7 Reasons Why Trading Smaller Is Better

7 Reasons Why Trading Smaller Is Better

 

7 Reasons Why Trading Smaller Is Better

                                                                                                                                                                                                                                                                                                          Do you want to drastically improve your trading? Simple, TRADE SMALLER, risk less, cut losses sooner, but still let winners run. The 1%-2% maximum risk per trade rule can dramatically improve your trading by limiting draw downs and still leaving the upside open for big winners.
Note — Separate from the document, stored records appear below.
-- ==== Sys2Proof/Safety.lean ====
section
/-! DEFINITION. What the spec says of the part in every state: the laws that each step keeps. Each is a predicate
on states in the terms the claims use. -/

namespace Sys2Proof.Machine

open Sys2Proof

/-- The capacities of the part's lists (R1, R57, R85, R140, R151, R153, R160). -/
def State.Bounded (s : State) : Prop :=
  s.table.entries.length ≤ 48 ∧ s.rx.queue.length ≤ 4 ∧ s.rx.buffer.length ≤ 48 ∧ s.tx.relay.length ≤ 8 ∧
    s.sheets.publications.length ≤ 2 ∧ s.board.notices.length ≤ 4 ∧ s.sense.history.length ≤ 3

/-- The lengths a body of each kind may have (R150). -/
def bodyLengths : Kind → List Nat
  | .clock => [8]
  | .offer => [5, 11, 17, 23, 29, 35, 41]
  | .sheet => [9, 14, 19, 24, 29, 34, 39, 44]
  | .pass => [15]
  | .sight => [8]
  | .notice => (List.range 32).map (14 + ·)
  | .query => [6]
  | .reply => (List.range 41).map (4 + ·)

/-- Every frame of the receive queue has a body of a length its kind may have (R150, R152). -/
def State.QueueFits (s : State) : Prop :=
  ∀ g ∈ s.rx.queue, g.body.length ∈ bodyLengths (headerKind g.header)

/-- The ranges of five numbers the chapters' tables give (chapter 4: X, stratum; chapter 7: fault count; chapter
8: read failure count; chapter 9: LFSR). The clock's phase is not among them: it may pass 999 while a counted second
is due (assumption log 2). -/
def State.InRange (s : State) : Prop :=
  s.clock.second < 86400 ∧ s.clock.stratum ≤ 7 ∧ s.engine.faults ≤ 3 ∧ s.sense.failures ≤ 3 ∧ s.tx.lfsr ≠ 0#16

/-- Every counter is at or below the maximum at which counters stop (00_scope, Counters). -/
def State.CountersInRange (s : State) : Prop := ∀ k, s.counter k ≤ 4294967295

/-- No entry of a slot has a scheduled time greater than the slot's fill mark (R4). -/
def State.MarksCover (s : State) : Prop := ∀ e ∈ s.table.entries, e.scheduled ≤ s.table.marks.get e.slot

/-- No two entries are of one slot, service day and run number (R1). -/
def State.OneEntryEach (s : State) : Prop :=
  s.table.entries.Pairwise fun a b => ¬ (a.slot = b.slot ∧ a.day = b.day ∧ a.run = b.run)

/-- An entry's observed delay is at most its clamp, and its P lies between S − E and S + 5,400 (R31). -/
def predictionInRange (early : Nat) (e : Entry) : Prop :=
  (∀ o, e.observation = some o → o.delay ≤ 5400) ∧
    e.scheduled - early ≤ e.predicted ∧ e.predicted ≤ e.scheduled + 5400

/-- Every entry's predicted time is in range (R31); before the blocks start the table is empty (R3). -/
def State.PredictionsInRange (s : State) : Prop :=
  (∀ e ∈ s.table.entries, predictionInRange s.loader.loaded.early e) ∧
    (s.loader.state = .reading → s.table.entries = [])

/-- A job is CLEARING, or the ghost counts of all its lines are below a limit (R119). -/
def ghostRoom (limit : Nat) (lines : Vector LineRecord 10) (j : Job) : Prop :=
  j.mode = .clearing ∨ ∀ n : Fin 10, j.contains n.val = true → (lines.get n).ghost < limit

/-- No line's ghost count exceeds the ghost limit, and a PARTIAL job is active only over lines whose ghost count
is below it (R119); before the blocks start no line has one and no job is active (R118). -/
def State.GhostsInRange (s : State) : Prop :=
  (∀ n : Fin 10, (s.engine.lines.get n).ghost ≤ s.loader.loaded.ghostLimit) ∧
    (∀ a, s.engine.active = some a → ghostRoom s.loader.loaded.ghostLimit s.engine.lines a.job) ∧
    (s.loader.state = .reading → s.engine.active = none ∧ ∀ n : Fin 10, (s.engine.lines.get n).ghost = 0)

/-- No line belongs both to the staged and to the active job (R103). -/
def State.JobsApart (s : State) : Prop :=
  ∀ j a, s.planner.staged = some j → s.engine.active = some a →
    ∀ n : Fin 10, ¬ (j.contains n.val = true ∧ a.job.contains n.val = true)

/-- In DORMANT the staged slot holds no job but the PARK job (R111). -/
def State.DormantStagesPark (s : State) : Prop :=
  s.planner.energy = .dormant → ∀ j, s.planner.staged = some j → j.kind = .park

/-- The active job's latched band is a drive band (R120, R122). -/
def State.ActiveInDriveBand (s : State) : Prop := ∀ a, s.engine.active = some a → a.band.drive = true

/-- The active job is SUSPENDED exactly while there is a suspension instant (chapter 7, first table; R130). -/
def State.SuspensionMarked (s : State) : Prop :=
  s.engine.suspendedAt.isSome = true ↔ ∃ a, s.engine.active = some a ∧ a.state = .suspended

/-- The panel port's outstanding commands and deadlines go with its state (R123, R126, R136). -/
def State.PortSound (s : State) : Prop :=
  (s.engine.port = .idle ↔ s.engine.commands = []) ∧
    (s.engine.port = .phase ↔ s.engine.phaseDeadline.isSome = true) ∧
    (s.engine.port = .reading ↔ s.engine.readDeadline.isSome = true)

/-- The send side holds a granted frame exactly outside IDLE, and has characters on the line exactly in SENDING
(R161, R165). -/
def State.SendSound (s : State) : Prop :=
  (s.tx.state = .idle ↔ s.tx.granted = none) ∧ (s.tx.state = .sending ↔ s.tx.line ≠ [])

/-- Radio power is on only where the mode, a window, the send side or a sniff timer that has run out asks for it (the
last by assumption log 22), and in LISTEN and DOZE it is on from the blocks' start, before which no window stands; a
held window has its frame in ASSEMBLE; windows stand in SNIFF only; a part that sends is in HUNT; and SNIFF is the mode
of DORMANT, with no quiet timer (R155, R157, R158, R167). -/
def State.RadioSound (s : State) : Prop :=
  (s.rx.radio = true → s.radioWanted = true) ∧
    (s.started = true → s.rx.mode ≠ .sniff → s.rx.radio = true) ∧ (s.rx.window = .held → s.rx.state = .assemble) ∧
    (s.rx.window ≠ .closed → s.rx.mode = .sniff) ∧ (s.loader.state = .reading → s.rx.window = .closed) ∧
    (s.tx.state = .sending → s.rx.state = .hunt) ∧
    (s.rx.mode = .sniff → s.planner.energy = .dormant ∧ s.rx.quietTimer = none)

/-- A stored sheet has a nonzero version, at most 84 runs in ascending order and no run number twice (R44). -/
def sheetSound (sh : Sheet) : Prop :=
  sh.version ≠ 0#16 ∧ sh.runs.length ≤ 84 ∧ ascendingRuns sh.runs = true ∧ distinctRuns sh.runs = true

/-- Every stored sheet is sound, no slot holds two sheets for one day, and an assembly's fragment count is at
most 12 (R42, R44, R46). -/
def State.SheetsSound (s : State) : Prop :=
  ∀ i : SlotIx,
    (∀ sh ∈ (s.sheets.slots.get i).sheets, sheetSound sh) ∧
      ((s.sheets.slots.get i).sheets.map (·.day)).Nodup ∧
      (∀ a, (s.sheets.slots.get i).assembly = some a → a.count ≤ 12)

/-- The assemblies that wait are the COMPLETE ones, each once; and any wait only while a rebuild is in flight, which is
once time has become valid (R3, R47, R51). -/
def State.WaitingSound (s : State) : Prop :=
  s.sheets.waiting.Nodup ∧
    (∀ i, i ∈ s.sheets.waiting ↔ ∃ a, (s.sheets.slots.get i).assembly = some a ∧ a.state = .complete) ∧
    (s.sheets.waiting ≠ [] → s.table.rebuild ≠ none ∧ s.clock.timeValid = true)

/-- A store that holds notices has a current one, and the current notice is stored and eligible: URGENT, or any while
none is URGENT (R91). -/
def State.RotationSound (s : State) : Prop :=
  (s.board.notices ≠ [] → s.board.current ≠ none) ∧
    ∀ i, s.board.current = some i →
      ∃ n, s.board.notices[i]? = some n ∧ (n.urgent = true ∨ ∀ m ∈ s.board.notices, m.urgent = false)

/-- The part's blocks as power-on reset leaves them (the chapters' first tables; R167). -/
def State.AtPowerOn (s : State) : Prop :=
  s = { State.reset with
    pending := s.pending, elapsed := s.elapsed, loader := { State.loaderReset with released := s.loader.released } }

end Sys2Proof.Machine
end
  1. When you risk smaller amounts of your capital per trade you remove much of the stress of trading. 1% of capital risked per trade makes every trade just one of the next 100 trades. 2% of capital risked per trade makes every trade just one of the next 50 trades.Divide your stress by 50 or 100 it will greatly improve your odds of success.

  2. Small trade risk takes much of the ego out of trading, you are  no longer going all in trying to get either hit a home run or strike out, you are just trying to consistently get on base.

  3. Good risk management decreases the amount of your draw downs which makes trading a much easier proposition. Consistently growing capital is a much more pleasant process when you are not trying to come back from 25%-50% draw downs, trust me on this, been there done that.

  4. Trading smaller gives a trader a much better chance of not allowing emotions to over take the brain in making the right trading decisions. Trading size is like the volume dial on emotions, the bigger the trade the louder the emotions.

  5. It is easier to follow a trading plan when each trade is not a make or break proposition. It is just one trade.

  6. It is easier to take stop losses when the losses have less financial sting. A 1% or 2% loss of trading capital is not as hard to accept as a huge loss that traders are more prone to keep holding and hoping it comes back.

  7. Huge trades draw a trader into watching every tick, it saves a lot of time and emotional capital when you can simply trade the opening hour or end of day prices instead of watching every tick from the open to the close if you are a swing trader or trend trader. The bigger the trade the more attention and time the trader gives to the market. This usually does not increase profitability or winning percentage just stress and the consuming of time.